[[ Data in this exercise, beginning ]]
-- ==== Sys2Proof/Machine/Step.lean ====
section
/-! DEFINITION. One step of the package: the next turn's unit fetches and runs an instruction, or an event occurs. -/

namespace Sys2Proof.Machine

/-- A turn of a cox thread: an exception that is due, else, where it may, its turn to issue (R15, R16, R150, R444). -/
def stepThread (t : Nat) (s : State) : Out :=
  match dueNow t s with
  | some s' => .next s'
  | none => if mayFetch s t then issueTurn t s else .next s

/-- A turn of a sequencer: the lane at the active crew's pointer (R20, R24). -/
def stepSeq (cl : Nat) (s : State) : Out :=
  match s.activeCrew cl with
  | none => .next s
  | some c =>
    let k := s.crew c
    if k.stage == .resident && k.smode == .running then
      match fetchAt (.crew c) s with
      | .ok (.run i) s' => exec i s'
      | .ok (.badLane st w) s' => .next (handBad c st w s')
      | .ok .moved s' => .next s'
      | .error st s' => .next (fetchStop (.crew c) st s')
    else .next s

/-- A turn of the V, M, L or W stream: an instruction of its command queue (R19). -/
def stepStream (u : UnitId) (s : State) : Out :=
  match streamHead s u with
  | none => .next s
  | some (c, st, e) => if e.bad then .next (badEntry c st e s) else exec e.instr s

/-- A turn of an engine: the command at the head of its queue (R297). -/
def stepEngine (u : UnitId) (s : State) : Out :=
  match engineHead s u with
  | none => .next s
  | some (_, c) => exec c.instr s

/-- A turn of a unit. -/
def stepUnit (u : UnitId) (s : State) : Out :=
  match u with
  | .thread t => stepThread t s
  | .seq cl => stepSeq cl s
  | .vec _ => stepStream u s
  | .stroke _ _ => stepStream u s
  | .lgen _ => stepStream u s
  | .wgen _ => stepStream u s
  | .copyEng _ => stepEngine u s
  | .indexEng _ => stepEngine u s
  | .package => .next (runM bringUpStep s)

/-- What a turn does. -/
def takeTurn (t : Turn) (s : State) : Out :=
  match t with
  | .run u => stepUnit u { s with cur := u }
  | .event i => exec i { s with cur := .package }
  | .upset g => .next (strike s g)

/-- One step (log 2): the agenda's next turn, or where it is empty the turn the schedule draws. -/
def step (s : State) : Host.Outcome State Fault Refusal :=
  if s.halted && !(s.agenda.head?.any revives) then .fault .packageHalted
  else
    match s.agenda with
    | t :: rest => takeTurn t { s with agenda := rest }
    | [] => takeTurn (Config.schedule s.draws) { s with draws := s.draws + 1 }

/-! ### A program placed from outside (log 5) -/

/-- Where `withFetchWord` places its line, its page table and its context. -/
def placeLine : Nat := 0x10000
def placeTable : Nat := 0x20000

/-- A ready package whose crew 1 is resident and active on cluster 0, with thread 0, in context 1 whose address space is
one 16 GiB page mapped onto itself. -/
def placed (s : State) (entry : Nat) : State :=
  let ctx : Context := { part := 0, sys := true, ptRoot := BitVec.ofNat 64 placeTable, saveBase := 0x1000000#64, prioCeil := 7 }
  let k : Crew := { ctx := 1, launch := 1, smode := .running, startThread := false, sc := { pc := BitVec.ofNat 64 entry } }
  let th : Thread := { mode := .ready, level := 2, crew := some 1, ctx := 1, sc := { pc := BitVec.ofNat 64 entry } }
  let pin : Pin := { handle := 0, owner := .launch 1 0, ctx := 1, ranges := [(placeLine, 65536)], w := false
                     leaves := [{ va := 0, size := 2 ^ 34, pa := 0, mem := 0, w := true, x := true, u := true }] }
  { s with
    boot := 0xFF#16
    mem := s.mem.pokes placeTable (leBytes 8 0x1F)
    threads := s.threads.insert 0 th
    turns := s.turns.put 0 0 0
    clusters := s.clusters.insert 0 { s.cluster 0 with slots := [(0, 1)], active := some 0 }
    crews := s.crews.insert 1 k
    contexts := s.contexts.insert 1 ctx
    partitions := s.partitions.insert 0 { units := List.range 64, tenant := some 0 }
    pins := s.pins ++ [pin]
    nextId := s.nextId + 2 }

/-- SID of a stream in a line (R158). -/
def sidOf : Stream → Nat
  | .a => 1
  | .s => 1
  | .v => 2
  | .m => 3
  | .l => 4
  | .w => 5
  | .copy => 6
  | .index => 7

/-- The package with an instruction of the opcode table placed where its next step fetches it (log 5). -/
def State.withFetchWord (s : State) (nbits w : Nat) : State :=
  let st := tableStream nbits w
  let cox := st == .a
  let s1 := placed s (placeLine + 1)
  { s1 with
    mem := s1.mem.pokes placeLine (Line.single cox (sidOf st) (w % 2 ^ 32) (w / 2 ^ 32 % 2 ^ 32))
    agenda := [if cox then .run (.thread 0) else .run (.seq 0)] }

end Sys2Proof.Machine
end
[[ Data in this exercise, end ]]
• Problem to work on: Return all of the entries exactly as they were supplied.

• Answer to the exercise:
-- ==== Sys2Proof/Machine/Step.lean ====
section
/-! DEFINITION. One step of the package: the next turn's unit fetches and runs an instruction, or an event occurs. -/

namespace Sys2Proof.Machine

/-- A turn of a cox thread: an exception that is due, else, where it may, its turn to issue (R15, R16, R150, R444). -/
def stepThread (t : Nat) (s : State) : Out :=
  match dueNow t s with
  | some s' => .next s'
  | none => if mayFetch s t then issueTurn t s else .next s

/-- A turn of a sequencer: the lane at the active crew's pointer (R20, R24). -/
def stepSeq (cl : Nat) (s : State) : Out :=
  match s.activeCrew cl with
  | none => .next s
  | some c =>
    let k := s.crew c
    if k.stage == .resident && k.smode == .running then
      match fetchAt (.crew c) s with
      | .ok (.run i) s' => exec i s'
      | .ok (.badLane st w) s' => .next (handBad c st w s')
      | .ok .moved s' => .next s'
      | .error st s' => .next (fetchStop (.crew c) st s')
    else .next s

/-- A turn of the V, M, L or W stream: an instruction of its command queue (R19). -/
def stepStream (u : UnitId) (s : State) : Out :=
  match streamHead s u with
  | none => .next s
  | some (c, st, e) => if e.bad then .next (badEntry c st e s) else exec e.instr s

/-- A turn of an engine: the command at the head of its queue (R297). -/
def stepEngine (u : UnitId) (s : State) : Out :=
  match engineHead s u with
  | none => .next s
  | some (_, c) => exec c.instr s

/-- A turn of a unit. -/
def stepUnit (u : UnitId) (s : State) : Out :=
  match u with
  | .thread t => stepThread t s
  | .seq cl => stepSeq cl s
  | .vec _ => stepStream u s
  | .stroke _ _ => stepStream u s
  | .lgen _ => stepStream u s
  | .wgen _ => stepStream u s
  | .copyEng _ => stepEngine u s
  | .indexEng _ => stepEngine u s
  | .package => .next (runM bringUpStep s)

/-- What a turn does. -/
def takeTurn (t : Turn) (s : State) : Out :=
  match t with
  | .run u => stepUnit u { s with cur := u }
  | .event i => exec i { s with cur := .package }
  | .upset g => .next (strike s g)

/-- One step (log 2): the agenda's next turn, or where it is empty the turn the schedule draws. -/
def step (s : State) : Host.Outcome State Fault Refusal :=
  if s.halted && !(s.agenda.head?.any revives) then .fault .packageHalted
  else
    match s.agenda with
    | t :: rest => takeTurn t { s with agenda := rest }
    | [] => takeTurn (Config.schedule s.draws) { s with draws := s.draws + 1 }

/-! ### A program placed from outside (log 5) -/

/-- Where `withFetchWord` places its line, its page table and its context. -/
def placeLine : Nat := 0x10000
def placeTable : Nat := 0x20000

/-- A ready package whose crew 1 is resident and active on cluster 0, with thread 0, in context 1 whose address space is
one 16 GiB page mapped onto itself. -/
def placed (s : State) (entry : Nat) : State :=
  let ctx : Context := { part := 0, sys := true, ptRoot := BitVec.ofNat 64 placeTable, saveBase := 0x1000000#64, prioCeil := 7 }
  let k : Crew := { ctx := 1, launch := 1, smode := .running, startThread := false, sc := { pc := BitVec.ofNat 64 entry } }
  let th : Thread := { mode := .ready, level := 2, crew := some 1, ctx := 1, sc := { pc := BitVec.ofNat 64 entry } }
  let pin : Pin := { handle := 0, owner := .launch 1 0, ctx := 1, ranges := [(placeLine, 65536)], w := false
                     leaves := [{ va := 0, size := 2 ^ 34, pa := 0, mem := 0, w := true, x := true, u := true }] }
  { s with
    boot := 0xFF#16
    mem := s.mem.pokes placeTable (leBytes 8 0x1F)
    threads := s.threads.insert 0 th
    turns := s.turns.put 0 0 0
    clusters := s.clusters.insert 0 { s.cluster 0 with slots := [(0, 1)], active := some 0 }
    crews := s.crews.insert 1 k
    contexts := s.contexts.insert 1 ctx
    partitions := s.partitions.insert 0 { units := List.range 64, tenant := some 0 }
    pins := s.pins ++ [pin]
    nextId := s.nextId + 2 }

/-- SID of a stream in a line (R158). -/
def sidOf : Stream → Nat
  | .a => 1
  | .s => 1
  | .v => 2
  | .m => 3
  | .l => 4
  | .w => 5
  | .copy => 6
  | .index => 7

/-- The package with an instruction of the opcode table placed where its next step fetches it (log 5). -/
def State.withFetchWord (s : State) (nbits w : Nat) : State :=
  let st := tableStream nbits w
  let cox := st == .a
  let s1 := placed s (placeLine + 1)
  { s1 with
    mem := s1.mem.pokes placeLine (Line.single cox (sidOf st) (w % 2 ^ 32) (w / 2 ^ 32 % 2 ^ 32))
    agenda := [if cox then .run (.thread 0) else .run (.seq 0)] }

end Sys2Proof.Machine
end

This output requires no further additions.